The name is provocative, but the idea behind it is straightforward. Chaos isn’t something to fear. With the right leadership, it becomes fuel for momentum. Clients come to Shitshow not for polish, but for perspective — the reassurance that mistakes are survivable, and that humor can transform even a corporate crisis into connection.
Late Bloomer, Lasting Impact
Launching an agency at 46 was not what Kramm had planned, but it has become part of his message. He speaks often about the danger of writing off people in midlife. “We’ve glorified youth culture for decades,” he says. “But the wisdom that comes with age is just as valuable. Sometimes starting later means you’re finally ready.”
He points to Grandma Moses beginning her painting career in her seventies, or Frank Lloyd Wright sketching the Guggenheim spiral at eighty. “The spark never goes away,” Kramm insists. “Sometimes you’re just tired. What you need is to light it again.”
That message resonates with clients who feel drained by the noise of modern marketing. Kramm reminds them that creativity is not about keeping pace with every trend. It is about rediscovering energy, risk-taking, and joy — the elements that make people pay attention in the first place.

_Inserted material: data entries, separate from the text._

-- ==== Sys2Proof/Laws/FrameRelay.lean ====
section
/-! SUPPORT. Frames of Machine/Relay: for each operation, the parts of the state it may change. -/

namespace Sys2Proof.Machine

theorem State.modRelay_keeps (s : State) (f : Relay → Relay) : Keeps (only [.relay]) s (State.modRelay s f) := by
  unfold State.modRelay
  repeat' (first
    | with_reducible apply Keeps.refl
    | with_reducible assumption
    | with_reducible apply Keeps.ite
    | with_reducible apply Keeps.ite_fst
    | with_reducible refine Keeps.foldl _ (fun _ _ => ?_) ?_
    | extract_lets
    | split
    | dsimp only
    | ((with_reducible apply Keeps.upd) <;> first | exact .inl rfl | exact .inr rfl | skip))

theorem want_keeps (s : State) (w : RWant) : Keeps (only [.relay]) s (want s w) := by
  unfold want
  repeat' (first
    | with_reducible apply Keeps.refl
    | with_reducible assumption
    | ((with_reducible apply Keeps.step (State.modRelay_keeps ..)); focus exact rfl)
    | with_reducible apply Keeps.ite
    | with_reducible apply Keeps.ite_fst
    | with_reducible refine Keeps.foldl _ (fun _ _ => ?_) ?_
    | extract_lets
    | split
    | dsimp only)

theorem takeFlits_keeps (s : State) (sd : Side) (n : Nat) : Keeps (only [.relay]) s (takeFlits s sd n) := by
  unfold takeFlits
  repeat' (first
    | with_reducible apply Keeps.refl
    | with_reducible assumption
    | ((with_reducible apply Keeps.step (State.modHop_keeps ..)); focus exact rfl)
    | with_reducible apply Keeps.ite
    | with_reducible apply Keeps.ite_fst
    | with_reducible refine Keeps.foldl _ (fun _ _ => ?_) ?_
    | extract_lets
    | split
    | dsimp only)

theorem needBwk_keeps (s : State) : Keeps (only [.relay]) s (needBwk s).1 := by
  unfold needBwk
  repeat' (first
    | with_reducible apply Keeps.refl
    | with_reducible assumption
    | ((with_reducible apply Keeps.step (State.modRelay_keeps ..)); focus exact rfl)
    | with_reducible apply Keeps.ite
    | with_reducible apply Keeps.ite_fst
    | with_reducible refine Keeps.foldl _ (fun _ _ => ?_) ?_
    | extract_lets
    | split
    | dsimp only)

theorem sendHello_keeps (s : State) (again : Bool) : Keeps (only [.entropy, .relay]) s (sendHello s again) := by
  unfold sendHello
  repeat' (first
    | with_reducible apply Keeps.refl
    | with_reducible assumption
    | ((with_reducible apply Keeps.step (needBwk_keeps ..)); focus exact rfl)
    | ((with_reducible apply OptKeeps2.step (tryDraw_keeps ..)); focus exact rfl)
    | ((with_reducible apply Keeps.step (want_keeps ..)); focus exact rfl)
    | ((with_reducible apply Keeps.step (State.modHop_keeps ..)); focus exact rfl)
    | ((with_reducible apply Keeps.step (hopSend_keeps ..)); focus exact rfl)
    | with_reducible refine Keeps.fst (by assumption) ?_
    | with_reducible refine OptKeeps2.get ?_ (by assumption)
    | with_reducible apply OptKeeps2.some
    | with_reducible apply OptKeeps2.map
    | with_reducible apply Keeps.ite
    | with_reducible apply Keeps.ite_fst
    | with_reducible refine Keeps.foldl _ (fun _ _ => ?_) ?_
    | extract_lets
    | split
    | dsimp only)

theorem authFails_keeps (s : State) (sd : Side) : Keeps (only [.relay]) s (authFails s sd) := by
  unfold authFails
  repeat' (first
    | with_reducible apply Keeps.refl
    | with_reducible assumption
    | ((with_reducible apply Keeps.step (State.modHop_keeps ..)); focus exact rfl)
    | ((with_reducible apply Keeps.step (State.modRelay_keeps ..)); focus exact rfl)
    | with_reducible apply Keeps.ite
    | with_reducible apply Keeps.ite_fst
    | with_reducible refine Keeps.foldl _ (fun _ _ => ?_) ?_
    | extract_lets
    | split
    | dsimp only)

theorem sendProbe_keeps (s : State) (sd : Side) : Keeps (only [.relay]) s (sendProbe s sd) := by
  unfold sendProbe
  repeat' (first
    | with_reducible apply Keeps.refl
    | with_reducible assumption
    | ((with_reducible apply Keeps.step (hopSend_keeps ..)); focus exact rfl)
    | ((with_reducible apply Keeps.step (State.modRelay_keeps ..)); focus exact rfl)
    | with_reducible apply Keeps.ite
    | with_reducible apply Keeps.ite_fst
    | with_reducible refine Keeps.foldl _ (fun _ _ => ?_) ?_
    | extract_lets
    | split
    | dsimp only)

theorem noteOwn_keeps (s : State) : Keeps (only [.relay]) s (noteOwn s) := by
  unfold noteOwn
  repeat' (first
    | with_reducible apply Keeps.refl
    | with_reducible assumption
    | ((with_reducible apply Keeps.step (State.modRelay_keeps ..)); focus exact rfl)
    | with_reducible apply Keeps.ite
    | with_reducible apply Keeps.ite_fst
    | with_reducible refine Keeps.foldl _ (fun _ _ => ?_) ?_
    | extract_lets
    | split
    | dsimp only)

theorem tellLeader_keeps (s : State) (sd : Side) : Keeps (only [.relay]) s (tellLeader s sd) := by
  unfold tellLeader
  repeat' (first
    | with_reducible apply Keeps.refl
    | with_reducible assumption
    | ((with_reducible apply Keeps.step (hopSend_keeps ..)); focus exact rfl)
    | with_reducible apply Keeps.ite
    | with_reducible apply Keeps.ite_fst
    | with_reducible refine Keeps.foldl _ (fun _ _ => ?_) ?_
    | extract_lets
    | split
    | dsimp only)

theorem keyHop_keeps (s : State) (sd : Side) (keys : Bytes) (ph : Bool) : Keeps (only [.relay]) s (keyHop s sd keys ph) := by
  unfold keyHop
  repeat' (first
    | with_reducible apply Keeps.refl
    | with_reducible assumption
    | ((with_reducible apply Keeps.step (State.modHop_keeps ..)); focus exact rfl)
    | ((with_reducible apply Keeps.step (hopSend_keeps ..)); focus exact rfl)
    | ((with_reducible apply Keeps.step (sendProbe_keeps ..)); focus exact rfl)
    | with_reducible apply Keeps.ite
    | with_reducible apply Keeps.ite_fst
    | with_reducible refine Keeps.foldl _ (fun _ _ => ?_) ?_
    | extract_lets
    | split
    | dsimp only)

theorem keepHello_keeps (s : State) (x : Bytes) (ek : Bytes) (ph : Bool) : Keeps (only [.relay]) s (keepHello s x ek ph) := by
  unfold keepHello
  repeat' (first
    | with_reducible apply Keeps.refl
    | with_reducible assumption
    | ((with_reducible apply Keeps.step (State.modRelay_keeps ..)); focus exact rfl)
    | with_reducible apply Keeps.ite
    | with_reducible apply Keeps.ite_fst
    | with_reducible refine Keeps.foldl _ (fun _ _ => ?_) ?_
    | extract_lets
    | split
    | dsimp only)

theorem takeHello_keeps (s : State) (x : Bytes) (ek : Bytes) (ph : Bool) : Keeps (only [.entropy, .relay]) s (takeHello s x ek ph) := by
  unfold takeHello
  repeat' (first
    | with_reducible apply Keeps.refl
    | with_reducible assumption
    | ((with_reducible apply Keeps.step (keepHello_keeps ..)); focus exact rfl)
    | ((with_reducible apply Keeps.step (needBwk_keeps ..)); focus exact rfl)
    | ((with_reducible apply OptKeeps2.step (tryDraw_keeps ..)); focus exact rfl)
    | ((with_reducible apply Keeps.step (want_keeps ..)); focus exact rfl)
    | ((with_reducible apply Keeps.step (State.modHop_keeps ..)); focus exact rfl)
    | ((with_reducible apply Keeps.step (hopSend_keeps ..)); focus exact rfl)
    | with_reducible refine Keeps.fst (by assumption) ?_
    | with_reducible refine OptKeeps2.get ?_ (by assumption)
    | with_reducible apply OptKeeps2.some
    | with_reducible apply OptKeeps2.map
    | with_reducible apply Keeps.ite
    | with_reducible apply Keeps.ite_fst
    | with_reducible refine Keeps.foldl _ (fun _ _ => ?_) ?_
    | extract_lets
    | split
    | dsimp only)

theorem arrive_keeps {ch : Part → Bool} {s0 s : State} {sd : Side} {n : Nat} {f : State → State} (hm : within (only [.relay]) ch = true) (h0 : Keeps
    ch s0 s) (hf : ∀ t, Keeps ch t (f t)) : Keeps ch s0 (arrive s sd n f) := by
  unfold arrive
  repeat' (first
    | with_reducible apply Keeps.refl
    | with_reducible assumption
    | ((with_reducible apply Keeps.step (takeFlits_keeps ..)); focus exact (within_trans rfl hm))
    | with_reducible exact hf _
    | with_reducible exact hf _ _
    | with_reducible exact hf _ _ _
    | with_reducible refine Keeps.trans ?_ (hf _)
    | with_reducible refine Keeps.trans ?_ (hf _ _)
    | with_reducible refine Keeps.trans ?_ (hf _ _ _)
    | with_reducible apply Keeps.ite
    | with_reducible apply Keeps.ite_fst
    | with_reducible refine Keeps.foldl _ (fun _ _ => ?_) ?_
    | extract_lets
    | split
    | dsimp only)

theorem execHello_keeps (x25519 : Bytes) (mlkem : Bytes) (phase : Bool) (s : State) : OutKeeps (allBut [.pending, .params, .journal, .offers,
    .nextJob, .window, .time, .cust]) s (execHello x25519 mlkem phase s) := by
  unfold execHello
  repeat' (first
    | with_reducible apply Keeps.refl
    | with_reducible assumption
    | with_reducible exact OutKeeps.fault
    | with_reducible exact OutKeeps.refused
    | with_reducible apply OutKeeps.ok
    | with_reducible apply OutKeeps.next
    | with_reducible apply OutKeeps.ite
    | ((with_reducible apply Keeps.step (fin_keeps ..)); focus exact rfl)
    | ((with_reducible apply arrive_keeps); focus exact rfl)
    | ((with_reducible apply Keeps.step (takeHello_keeps ..)); focus exact rfl)
    | with_reducible intro _
    | with_reducible apply Keeps.self
    | with_reducible apply Keeps.ite
    | with_reducible apply Keeps.ite_fst
    | with_reducible refine Keeps.foldl _ (fun _ _ => ?_) ?_
    | extract_lets
    | split
    | dsimp only)

theorem setRole_keeps (s : State) : Keeps (only [.alarms, .time, .relay, .prompts]) s (setRole s) := by
  unfold setRole
  repeat' (first
    | with_reducible apply Keeps.refl
    | with_reducible assumption
    | ((with_reducible apply Keeps.step (vector_keeps ..)); focus exact rfl)
    | ((with_reducible apply Keeps.step (alarmC_keeps ..)); focus exact rfl)
    | with_reducible apply Keeps.ite
    | with_reducible apply Keeps.ite_fst
    | with_reducible refine Keeps.foldl _ (fun _ _ => ?_) ?_
    | extract_lets
    | split
    | dsimp only
    | ((with_reducible apply Keeps.upd) <;> first | exact .inl rfl | exact .inr rfl | skip))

A Thought Leader for the Next Era
Kramm’s career is a quiet rebellion against the myth of perfection. He believes the future of creativity belongs to brands and leaders who are willing to act like people: flawed, funny, and real. His success with Shitshow Creative is proof that audiences crave honesty more than polish.
“Brands are terrified of being ignored,” he says. “But the way to stand out is not to look perfect. It’s to show character. That’s what people remember.”
For Kramm, this isn’t just theory. It is a lesson written through decades of campaigns, failures, reinventions, and one viral joke that turned into a company. He has built his career on the conviction that chaos, handled with humor and purpose, is not a weakness. It is the source of everything worth making.